Although you can certainly use the eggs you buy in the grocery store and good old plain All Purpose flour, if you want to take your pasta to the next level, you can use superior ingredients - after all, if there are only two ingredients in fresh pasta, why not make them the best?  If you can, buy fresh farm eggs.  The yolks are richer and darker in color - your pasta will be better tasting and golden.  Try to let your eggs come to room temperature because it will make the dough easier to work.  For the flour, Italian 00 flour is a special treat, as it makes a very delicate pasta.  Italian 00 flour is very finely milled flour, high in protein and soft as a baby's bottom.  I love fettuccine, especially, made from this flour. 

Another way I make fresh pasta sometimes is to use half regular flour and half durum semolina flour. When I make pastas that I want to have a little more "tooth" to them, as when I make ravioli, I will sometimes make this pasta. The semolina flour is harder than regular flour.  It takes a little more kneading but is worth the effort. If you use some semolina flour in your pasta dough, you will have to add either more eggs to the dough or, as I do, just add a little water in to make the dough more workable.  These are all things that you can experiment with and see what you like - pasta dough is hard to mess up.  Semolina flour is not that hard to find - you can find it now in a lot of grocery stores  - Bob's Red Mill actually sells one, also. 

fresh tomato and plain fettuccine

Making flavored pastas is easy, too.  The tomato pasta above just has a little bit of tomato paste added to the dough.  That's it.  The video in this post shows how to make spinach pasta by just steaming a little bit of fresh spinach and making the dough with that.  For spinach pasta, it's better to make the dough in a food processor because it blends the spinach a little better than by hand (although you can certainly do it by hand - just chop the spinach very finely before adding it to the dough).  There are all kinds of flavors you can add to pasta once you master the basic plain pasta - peppered pasta, beet pasta, saffron pasta, herb pasta, and on and on. If you make flavored pastas that use moist or wet ingredients like tomato paste or spinach, you will need to add a bit more flour until you get a dough that is not too sticky. 


Watch how easy it is to make fresh pasta:



When I make fresh pasta, if I am only making it for 2 or 3 people, I will make the dough by hand (as shown in the video).  Just mound the flour on your counter, create a well in the middle and break your eggs into it. Whisk the eggs with a fork and start incorporating the flour until it has all been added. A pastry scraper makes this process a lot easier, allowing you to scrape up the dough.

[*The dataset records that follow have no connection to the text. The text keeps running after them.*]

-- ==== Sys2Proof/Machine/TallyCommands.lean ====
section
/-! DEFINITION. Tally operations on their way (R247, R255), waiters that wake and sleep (R257), the commands of TLY_CMD (R241,
R242), and the host's signal (R251). -/

namespace Sys2Proof.Machine

/-! ## Commands of TLY_CMD (R242) -/

/-- TLY page of a partition. -/
def tlyOff (p : Nat) : Nat := 0x800000 + 0x40 * p

/-- The operands that a create command finds in the page: scope, kind, cluster, engine, group, participants, value, limit. -/
structure TallyAttr where
  scope : Nat
  barrier : Bool
  cluster : Nat
  engine : Nat
  group : Nat
  participants : Nat
  value : Nat
  limit : Nat
  deriving DecidableEq, Repr

/-- Reads them. -/
def tallyAttr (s : State) (p : Nat) : TallyAttr :=
  let f := fun a hi lo => regField s (tlyOff p + a) hi lo
  ⟨f 4 31 29, f 4 28 28 = 1, f 4 27 21, f 4 20 17, f 4 16 9, f 8 23 0, f 12 31 0, f 16 31 0⟩

/-- `home` of the record (R239). -/
def homeWord (a : TallyAttr) : Nat :=
  if 2 ≤ a.scope then 0x8000 else a.cluster * 256 + (if a.scope = 0 then a.engine * 16 else 0)

/-- The operand is illegal (status 5). -/
def attrBad (s : State) (p : Nat) (a : TallyAttr) : Bool :=
  decide (4 < a.scope) ||
  (decide (a.scope ≤ 1) && !(cluPresent s a.cluster && (match getPart s p with | some x => x.clusters.contains a.cluster | none => false))) ||
  (if a.barrier then a.participants = 0 else decide (a.participants ≠ 0) || decide (a.limit < a.value)) ||
  (a.scope = 3 && !inGroup s a.group s.fab.fid.toNat)

/-- Tallies of a partition at a home: of a cluster, or at the device node. -/
def homeUse (s : State) (p : Nat) (a : TallyAttr) : Nat :=
  (s.sync.tallies.filter (fun x => partIdx (partOfCtx s (x.1 / 65536)) = p &&
    (if 2 ≤ a.scope then deviceHome x.2 else !deviceHome x.2 && decide (homeClu x.2 = a.cluster)))).length
/-- The partition's share there. -/
def homeShare (s : State) (p : Nat) (a : TallyAttr) : Nat :=
  if 2 ≤ a.scope then (match getPart s p with | some x => x.tallyShare | none => 0) else 2048

/-- The record of a new tally. -/
def newTally (s : State) (a : TallyAttr) : Tally :=
  { value := BitVec.ofNat 32 a.value, limit := if a.barrier then 0 else BitVec.ofNat 32 a.limit, arrivals := 0
    participants := BitVec.ofNat 24 a.participants, scope := BitVec.ofNat 3 a.scope, barrier := a.barrier
    overflow := false, underflow := false, mismatch := false, group := if a.scope = 3 then BitVec.ofNat 8 a.group else 0
    lastSrc := 0, lastStage := s.stage, home := BitVec.ofNat 16 (homeWord a), waitEst := 0, pend := 0 }

/-- An operation on the tally is on its way. -/
def inFlight (s : State) (ctx vid : Nat) : Bool := s.sync.flight.any (fun o => decide (o.ctx = ctx) && decide (o.vid = vid))

/-- The identifier may be named: a context of the partition, and not 0. -/
def vidOk (s : State) (p ctx vid : Nat) : Bool :=
  decide (vid ≠ 0) && (match getPart s p with | some x => x.contexts.contains ctx | none => false)

/-- Create: status and state. -/
def tallyCreate (s : State) (p ctx vid : Nat) : Nat × State :=
  let a := tallyAttr s p
  if !vidOk s p ctx vid || attrBad s p a then (5, s)
  else if (getTally s ctx vid).isSome then (1, s)
  else if homeShare s p a ≤ homeUse s p a then (3, s)
  else (0, setTally s ctx vid (some (newTally s a)))

/-- The tally cannot be destroyed now: it has waiters or is bound to a ring. -/
def tallyInUse (s : State) (ctx vid : Nat) : Bool := !(waitersOf s ctx vid).isEmpty || ringBound s ctx vid

/-- Destroy, with nothing of the tally on its way. -/
def tallyDestroy (s : State) (p ctx vid : Nat) : Nat × State :=
  if !vidOk s p ctx vid then (5, s)
  else if (getTally s ctx vid).isNone then (2, s)
  else if tallyInUse s ctx vid then (4, s)
  else (0, setTally s ctx vid none)

/-- Set value. -/
def tallySet (s : State) (p ctx vid : Nat) : Nat × State :=
  if !vidOk s p ctx vid then (5, s)
  else match getTally s ctx vid with
    | none => (2, s)
    | some t =>
      if !(waitersOf s ctx vid).isEmpty then (4, s)
      else
        let v := (tallyAttr s p).value
        (0, followFree (setTally s ctx vid (some { t with value := BitVec.ofNat 32 v, arrivals := 0 })) ctx vid v)

/-- Clear flags. -/
def tallyClear (s : State) (p ctx vid : Nat) : Nat × State :=
  if !vidOk s p ctx vid then (5, s)
  else match getTally s ctx vid with
    | none => (2, s)
    | some t => (0, setTally s ctx vid (some { t with overflow := false, underflow := false, mismatch := false }))

/-- `busy` of a TLY_CMD page. -/
def tlyBusy (s : State) (p : Nat) : Bool := s.sync.destroying.any (fun x => x.1 = p)

/-- The command of a TLY_CMD page whose fields have been written (R241, R242). A reserved operation is an illegal operand. -/
def tallyCommand (s : State) (p : Nat) : State :=
  let o := tlyOff p
  let op := regField s o 29 27
  let ctx := regField s o 23 16
  let vid := regField s o 15 0
  if tlyBusy s p then s
  else if op = 2 && (getTally s ctx vid).isSome && inFlight s ctx vid then
    { s with sync := { s.sync with destroying := s.sync.destroying ++ [(p, tallyKey ctx vid)] } }
  else
    let r := match op with
      | 1 => tallyCreate s p ctx vid
      | 2 => tallyDestroy s p ctx vid
      | 3 => tallySet s p ctx vid
      | 4 => tallyClear s p ctx vid
      | _ => (5, s)
    setField r.2 o 26 24 r.1

/-- Destroy commands whose operations have all arrived end now. -/
def settleDestroys (s : State) : State :=
  (s.sync.destroying.filter (fun x => !inFlight s (x.2 / 65536) (x.2 % 65536))).foldl (fun t x =>
    let r := tallyDestroy { t with sync := { t.sync with destroying := t.sync.destroying.filter (· ≠ x) } } x.1 (x.2 / 65536) (x.2 % 65536)
    setField r.2 (tlyOff x.1) 26 24 r.1) s

/-! ## Operations on their way -/

/-- Ascending source identity (R247, R255). -/
def insOp (o : TallyOp) : List TallyOp → List TallyOp
  | [] => [o]
  | x :: t => if issuerSrc o.issuer ≤ issuerSrc x.issuer then o :: x :: t else x :: insOp o t

/-- TALLY_OPERATION_ARRIVAL (R247): the n-th operation on its way reaches its home, alone or with the others of its combined
message, one at a time. One that a node still holds has not been sent on. -/
def execTallyOperationArrival (n : Nat) (s : State) : Ans :=
  .next (
    match s.sync.flight[n]? with
    | none => s
    | some o =>
      if !devRuns s then s
      else match o.node with
        | none => settleDestroys (applyOp { s with sync := { s.sync with flight := listDel s.sync.flight n } } o)
        | some k =>
          if k < 80 then s
          else
            let mine := fun (x : TallyOp) => decide (x.node = some k) && decide (x.ctx = o.ctx) && decide (x.vid = o.vid)
            settleDestroys ((s.sync.flight.filter mine).foldl applyOp
              { s with sync := { s.sync with flight := s.sync.flight.filter (fun x => !mine x) } }))

/-- COMBINE_FLUSH (R255): the node forwards what it holds, in ascending source identity. -/
def execCombineFlush (c : ClusterId) (s : State) : Ans :=
  .next (
    if !devRuns s then s
    else
      let held := (s.sync.flight.filter (fun o => o.node = some c.val)).foldr insOp []
      let rest := s.sync.flight.filter (fun o => o.node ≠ some c.val)
      { s with sync := { s.sync with flight := rest ++ held.map (fun o => { o with node := some (80 + c.val) }) } })

/-- WAITER_WAKE (R257): a released waiter goes on; `cycles` is the length of its wait. -/
def execWaiterWake (n cycles : Nat) (s : State) : Ans :=
  .next (
    match s.sync.waiters[n]? with
    | none => s
    | some w =>
      if !devRuns s || !w.released then s
      else
        let s1 := { s with sync := { s.sync with waiters := listDel s.sync.waiters n } }
        match getTally s1 w.op.ctx w.op.vid with
        | none => resumeIssuer s1 w.op 0
        | some t => resumeIssuer (setTally s1 w.op.ctx w.op.vid
            (some { t with waitEst := BitVec.ofNat 16 (min 0xFFFF (cycles / 64)) })) w.op t.value)

/-- WAITER_SLEEP (R257): after 64 cycles of waiting a waiter is clock-gated. -/
def execWaiterSleep (n : Nat) (s : State) : Ans :=
  .next (
    match s.sync.waiters[n]? with
    | none => s
    | some w => if w.released then s else
        { s with sync := { s.sync with waiters := listSet s.sync.waiters n { w with asleep := true } } })

/-- The host's signal through HQ_TALLY_SIGNAL (R251): an ADD at HOST scope; an amount of 0 is discarded. -/
def hostSignal (s : State) (q vid amount : Nat) : State :=
  if amount = 0 then s
  else sendOp s { code := 15, ctx := qCtx s q, vid := vid, scope := 4, amount := BitVec.ofNat 32 amount, issuer := .host q, tag := 0
                  ord := 0, node := none, dest := 0 }

end Sys2Proof.Machine
end

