-- ==== Sys2Proof/Machine/BootOps.lean ====
section
/-! DEFINITION. Power-on, boot, recovery and resets of the device (R445 to R448, R491 to R496, R499), and firmware: versions,
live updates and their hand-overs (R449 to R452). -/

namespace Sys2Proof.Machine

/-! ## Cold state -/

/-- A cluster after power-on: what fuses and the parameter sector keep, and the generations of R467. -/
def coldCluster (x : Cluster) : Cluster :=
  let serves := fun (slot : Nat) => !bitOf x.retired.toNat slot && decide (x.spare.toNat ≠ slot)
  { retired := x.retired, spare := x.spare, parked := x.parked, serve := x.serve, lives := x.lives, unitFailed := x.unitFailed
    cstate := if x.cstate = 3 then 3 else 0
    gens := ((upFrom 0 17).filter (fun i => serves i != decide (i ≠ 16))).map (fun i => (i, BitVec.ofNat 16 (b2n (serves i)))) }

/-- A compute die after power-on: its fuses. -/
def coldDie (d : Die) : Die := { floorMv := d.floorMv, trims := d.trims }

/-- Everything but the weighhouse, the flash and the fuses at its reset value (R493). -/
def coldState (s : State) : State :=
  { State.reset with
    pending := s.pending, out := s.out, fresh := s.fresh, ident := s.ident, weigh := s.weigh
    comp := { clusters := tabMap {} (fun _ x => coldCluster x) s.comp.clusters
              engines := (s.comp.engines.filter (fun x => x.2.retired)).map (fun x => (x.1, { retired := true })) }
    power := { dies := s.power.dies.map coldDie, trimLog := s.power.trimLog }
    cfg := { flash := s.cfg.flash, flashOk := s.cfg.flashOk, owners := s.cfg.owners }
    sec := { minSvn := s.sec.minSvn, flashVers := s.sec.flashVers, flashSvn := s.sec.flashSvn, flashRaise := s.sec.flashRaise
             flashDigest := s.sec.flashDigest, imageSvn := s.sec.imageSvn }
    dev := { ready := false, perst := s.dev.perst, refMissing := s.dev.refMissing } }

/-! ## Boot (R445) -/

/-- Registers whose power-on value is the image's, and its groups (R269, R433, R435, R436). -/
def loadImage (s : State) (i : Image) : State :=
  let s1 := (upFrom 0 64).foldl (loadCtx i) ((upFrom 0 256).foldl (loadQueue i) s)
  let s2 := setReg s1 0x300004 (putField (putField 0 31 20 i.capW) 19 9 i.dieLimitW)
  let s3 := i.parts.foldl (fun t p => setReg t (0x300040 + 4 * p.part) (putField (putField 0 31 31 (b2n p.lockEn)) 28 21 p.lockGroup)) s2
  let s4 := if i.fidPin.getLsbD 15 then { s3 with fab := { s3.fab with fid := BitVec.ofNat 14 i.fidPin.toNat } } else s3
  lockStates (takeRegs (i.groups.foldl (loadGroup i) s4))

/-- A cluster that fails its self-test at boot is handled as a retirement. -/
def bootFailed (s : State) (c : Nat) : State := if cluPresent s c && (getClu s c).cstate ≠ 3 then parkCluster s c 2 6 else s

/-- A stack that fails training: every partition that holds it is not started. It holds part of the device reservation, which
lies in every stack (R184), so the device fails (R466). -/
def bootStack (s : State) (k : Nat) : State :=
  let lost := match s.cfg.image with | none => [] | some i => (i.parts.filter (fun p => p.stackIds.contains k)).map (·.part)
  deviceFailure (modCfg (modStack s k (fun x => { x with trained := false })) (fun c => { c with notStarted := c.notStarted ++ lost }))
    (srcOf 0 0) 5 6 0xFF 0 0 0

/-- The device becomes Ready under the image in flash, or under the null configuration where that is not valid (R447). -/
def bootFrom4 (s : State) : State :=
  let s1 := match checkImage s s.cfg.flash s.cfg.flashOk false true with
    | .error _ => modCfg s (fun c => { c with image := none, nullConfig := true, inForce := [] })
    | .ok i => loadImage (modCfg s (fun c => { c with image := some i, nullConfig := false, inForce := c.flash })) i
  let s2 := s.dev.badStacks.foldl bootStack (s.dev.badClusters.foldl bootFailed s1)
  modDev s2 (fun d => { d with ready := true, recovery := false, bootHeld := false, badClusters := [], badStacks := [] })

/-- From step 3: the firmware in flash runs, and fuses the minimum security version where it is to (R449). -/
def bootFrom3 (s : State) : State :=
  bootFrom4 (modSec s (fun c => { c with
    rstate := 0, svn := c.flashSvn, running := c.flashVers, bootDigest := c.flashDigest
    minSvn := if c.flashRaise && decide (c.minSvn.toNat < c.flashSvn.toNat) then c.flashSvn else c.minSvn }))

/-- From step 2, with what the boot finds in flash and in its self-tests. -/
def bootFrom2 (s : State) (b : BootFacts) : State :=
  let s1 := modDev (modCfg s (fun c => { c with flash := b.ecloth, flashOk := b.eclothOk })) (fun d => { d with
    bootHeld := false, badClusters := b.failedClusters.map (·.val), badStacks := b.failedStacks.map (·.val) })
  if b.firmwareOk && decide (s.sec.minSvn.toNat ≤ s.sec.flashSvn.toNat) then bootFrom3 s1
  else modDev (modSec s1 (fun c => { c with rstate := 1 })) (fun d => { d with recovery := true })

/-! ## Power (R491, R492, R499) -/

/-- The 32 bytes of a nonce. -/
def nonceBytes (n : BitVec 256) : List Byte := leBytes 32 n.toNat

/-- POWER_ON (R491): genesis where the weighhouse had lost its supply; FLASH_EXT_N low holds the boot before step 2. -/
def execPowerOn (flashExtLow : Bool) (b : BootFacts) (s : State) : Ans :=
  .next (
    if s.dev.powered then s
    else
      let s1 := modDev (coldState s) (fun d => { d with lastDev := 0, perst := [false, false] })
      let s2 := if s1.weigh.powered then s1 else genesis s1 (nonceBytes b.nonce)
      if flashExtLow then modDev s2 (fun d => { d with bootHeld := true }) else bootFrom2 s2 b)

/-- FLASH_EXT_RELEASE (R499). -/
def execFlashExtRelease (b : BootFacts) (s : State) : Ans :=
  .next (if s.dev.powered && s.dev.bootHeld then bootFrom2 s b else s)

/-- POWER_DOWN (R492): what is not kept by flash, fuses and the weighhouse is lost; the weighhouse closes its interval as
partial and goes on. -/
def execPowerDown (s : State) : Ans :=
  .next (
    if !s.dev.powered then s
    else
      let s1 := if weighRuns s && s.weigh.state ≠ 0 then closeRecord (turnInterval s) true else s
      let s2 := modDev (coldState s1) (fun d => { d with powered := false, perst := [false, false] })
      if weighRuns s then modWeigh s2 (fun w => { w with cur := newInterval s2 s2.stage true, ckptWindow := 0 }) else s2)

/-- COLD_RESET (R493); ignored after a thermal trip (R494). -/
def execColdReset (b : BootFacts) (s : State) : Ans :=
  .next (
    if !s.dev.powered || s.dev.therm then s
    else
      let s1 := if s.dev.haltDriven then emit s (.haltAllN false) else s
      bootFrom2 (modDev (coldState s1) (fun d => { d with lastDev := 1, haltIgnored := s.dev.fstate = 2 })) b)

/-! ## Warm device reset (R399, R493, R494) -/

/-- The image last written to flash, where it is another than that in force, takes force (R439, R445). -/
def reloadImage (s : State) : State :=
  if !s.cfg.waiting then s
  else match checkImage s s.cfg.flash s.cfg.flashOk false true with
    | .error _ => s
    | .ok i => loadImage (modCfg s (fun c => { c with image := some i, nullConfig := false, waiting := false, inForce := c.flash })) i

/-- The power controller after a reset: code 64; the registers keep what they hold. -/
def resetPower (w : Power) : Power :=
  { dies := w.dies.map (fun d => { d with limiter := 127, exceeded := 0, under := 0 })
    trimLog := w.trimLog, learned := w.learned, partEnergy := w.partEnergy, reasons := w.reasons.map (fun r => { stages := r.stages })
    capW := w.capW, dieLimitW := w.dieLimitW, fixedEn := w.fixedEn, fixedCode := w.fixedCode, hostMax := w.hostMax
    locks := w.locks.map (fun l => { l with votes := [] }), boundary := w.boundary, ioTemp := w.ioTemp, hbmTemp := w.hbmTemp }

/-- Every queue runs again from its commit index, and every frozen master is released. -/
def rerunAll (s : State) : State :=
  let qs := (s.host.queues.map (·.1)).filter (fun q => !(getQ s q).journal.isEmpty)
  let s1 := qs.foldl rerunQueue { s with frozen := [] }
  { s1 with mem := { s1.mem with refetches := [], reads := [], cache := [], atsCache := [], invals := [] }
            fab := { s1.fab with sent := [], got := [] } }

/-- A warm device reset: an apply and the hand-overs that have not started end, the freeze ends, and accepted work runs
again. -/
def warmReset (s : State) (cause : Nat) : State :=
  if !s.dev.powered || s.dev.therm || s.dev.bootHeld || s.dev.recovery then s
  else
    let s1 := modCfg s (fun c => { c with apply := none, cstate := 0, kept := [] })
    let s2 := modSec s1 (fun c => { c with updating := [], notReady := [], held := none, waitPort := none })
    let s3 := if s.dev.haltDriven then emit s2 (.haltAllN false) else s2
    let s4 := modDev s3 (fun d => { d with
      ready := true, fstate := 0, fcause := 0, fstage := 0, haltDriven := false, haltIgnored := d.haltIgnored || decide (d.fstate = 2)
      lastDev := BitVec.ofNat 3 cause, resetStatus := 0, partReset := none, waitResets := [], frozenOverflow := false, dstate := 0 })
    modPower (reloadImage (rerunAll s4)) resetPower

/-- WARM_DEVICE_RESET (R493): a short pulse on DEV_RESET_N. -/
def execWarmDeviceReset (s : State) : Ans := .next (warmReset s 2)

/-- A permitted GLB_RESET (R494, R495): kind 1 waits for an apply, is refused while another partition is being reset, and
absorbed for the same one; kind 2 supersedes. -/
def glbReset (s : State) (kind p : Nat) : State × Bool :=
  let status := fun (n : Nat) => modDev s (fun d => { d with resetStatus := BitVec.ofNat 3 n })
  if s.dev.therm then (status 3, true)
  else if kind = 2 then (warmReset s 3, true)
  else if kind ≠ 1 then (s, true)
  else match s.dev.partReset with
    | some x => if x = p then (status 2, true) else (status 1, false)
    | none =>
      if s.cfg.apply.isSome then (modDev s (fun d => { d with waitResets := d.waitResets ++ [(true, p)] }), true)
      else (resetPartition s p, true)

/-! ## Firmware (R448 to R452) -/

/-- FIRMWARE_UPDATED (R452). -/
def firmwareEvent (s : State) (dom outcome : Nat) (old new svn : Word) : State :=
  raiseEvent s 0x0902 (if outcome = 0 ∨ outcome = 3 then 0 else 1) 0xFF (srcOf 0 0)
    (leBytes 1 dom ++ leBytes 1 outcome ++ zeros 2 ++ leBytes 4 old.toNat ++ leBytes 4 new.toNat ++ leBytes 4 svn.toNat)

/-- A version out of a list; 0 past its end. -/
def verAt (l : List Word) (d : Nat) : Word := (l[d]?).getD 0

/-- A firmware image is written to flash. -/
def flashFirmware (s : State) (fw : Firmware) : State :=
  modSec s (fun c => { c with
    flashVers := (upFrom 0 37).map (verAt fw.versions), flashSvn := fw.svn, flashRaise := fw.raiseSvn, flashDigest := fw.digest
    imageSvn := fw.svn })

/-- A firmware image that may run (R449). -/
def firmwareOk (s : State) (fw : Firmware) (verified : Bool) : Bool := verified && decide (s.sec.minSvn.toNat ≤ fw.svn.toNat)

/-- `go` in recovery (R448). -/
def recoveryGo (s : State) (fw : Firmware) (verified : Bool) : State :=
  if !s.dev.recovery || !(s.sec.rstate = 1 || s.sec.rstate = 5) then s
  else if !firmwareOk s fw verified then modSec s (fun c => { c with rstate := 5 })
  else
    let old := s.sec.running
    firmwareEvent (bootFrom3 (flashFirmware s fw)) 0xFF 5 (verAt old 0) (verAt fw.versions 0) fw.svn

/-- The units of a domain are quiesced as R450 gives: a Rolre port goes Down and retrains. -/
def quiesceDomain (s : State) (d : Nat) : State :=
  if 3 ≤ d ∧ d ≤ 18 then
    let p := d - 3
    if portUp s p then
      modSec (toState s p 0 (fun x => { x with tries := 0, width := 0, good := 0, inUse := 0 })) (fun c => { c with waitPort := some p })
    else s
  else s

/-- The hand-overs go on in ascending order, one at a time; the next port waits until the previous one is Up again. -/
def handOver : Nat → State → State
  | 0, s => s
  | k + 1, s =>
    if s.sec.held.isSome then s
    else match s.sec.updating with
      | [] => s
      | d :: t =>
        if (match s.sec.waitPort with | some p => decide (3 ≤ d) && decide (d ≤ 18) && !portUp s p | none => false) then s
        else
          let s1 := quiesceDomain (modSec s (fun c => { c with waitPort := none })) d
          if s.sec.notReady.contains d then modSec s1 (fun c => { c with held := some d })
          else
            let s2 := modSec s1 (fun c => { c with
              updating := t, running := listSet ((upFrom 0 37).map (verAt c.running)) d (verAt c.flashVers d) })
            handOver k (firmwareEvent s2 d 0 (verAt s.sec.running d) (verAt s.sec.flashVers d) s.sec.imageSvn)

/-- All that can be handed over now. -/
def handOvers (s : State) : State := handOver s.sec.updating.length s

/-- A PLDM request that asks the agent to come back: busy while the dragoman hands over (R450), or to retry (R443). -/
def pldmRetry (s : State) : State := emit s (.pldm 0x8A [])

/-- FIRMWARE_UPDATE (R451): verified, written to flash, and handed over domain by domain. -/
def execFirmwareUpdate (fw : Firmware) (verified : Bool) (notReady : List Nat) (s : State) : Ans :=
  .next (
    if !s.dev.powered then s
    else if s.dev.recovery then recoveryGo s fw verified
    else if !s.dev.ready then s
    else if cfgBusy s then pldmRetry s
    else if !firmwareOk s fw verified then firmwareEvent s 0xFF 1 0 0 fw.svn
    else
      let s1 := firmwareEvent (flashFirmware s fw) 0xFF 3 0 0 fw.svn
      let todo := (upFrom 0 37).filter (fun d => decide (verAt s.sec.running d ≠ verAt s1.sec.flashVers d))
      handOvers (modSec s1 (fun c => { c with updating := todo, notReady := notReady, held := none, waitPort := none })))

/-- HANDOVER_TIMEOUT (R451): the domain goes back to its old code, and the others go on; a port that does not come Up again
holds the next one back no longer. -/
def execHandoverTimeout (dom : Fin 37) (s : State) : Ans :=
  .next (
    if !s.dev.powered then s
    else if s.sec.waitPort = some (dom.val - 3) && decide (3 ≤ dom.val) then handOvers (modSec s (fun c => { c with waitPort := none }))
    else if s.sec.held ≠ some dom.val then s
    else
      let s1 := modSec s (fun c => { c with held := none, updating := c.updating.filter (· ≠ dom.val) })
      handOvers (firmwareEvent s1 dom 2 (verAt s.sec.running dom) (verAt s.sec.flashVers dom) s.sec.imageSvn))

end Sys2Proof.Machine
end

If you have a regular sized stand mixer, you can make the dough in that, if you prefer.  Add the eggs into the bowl and mix them with the dough hook a little - and then start adding your flour until it mixes up into a nice dough.  If I have a larger batch of pasta dough to make, I always make it in my KitchenAid mixer


My basic recipe for the pasta dough is about 1 egg to every 3/4 cup of flour.  Of course, this will vary on how big the egg is, how fresh, and what kind of flour I'm using.  So it's just a starting point.  I may add just a little water to the dough if I think it's too dry.  If you would like a richer pasta for a special occasion, add more egg yolks to the dough.  It will be wonderful. 

After you make the dough, it must rest a little.  Wrap the dough in a piece of floured plastic wrap and let it sit at room temperature for about 20 to 30 minutes.  It will be easier to roll out.  

There are different ways to roll out the dough and I prefer, of course, the easiest method - my KitchenAid pasta rollers, which you can see in action in the video.  If you don't have a mixer, a hand crank pasta machine is just fine and I like this one alot and use it in my pasta making classes. But if you have a stand mixer, get the pasta rollers and cutters attachment and you will be making pasta even faster.  The machine simply cranks the rollers for you, which lets you have an extra hand.  If you don't have a KitchenAid mixer but would still like motorized pasta rollers, the Imperia Pasta Presto machine is fantastic and comes with many different cutters - more than the KitchenAid.  This is what I would buy if I did not have my KitchenAid. The most difficult way to roll out the dough is by hand with a rolling pin.  If you want to do that, it is a technique that takes a lot more effort but you may find it satisfying.  I prefer the machine.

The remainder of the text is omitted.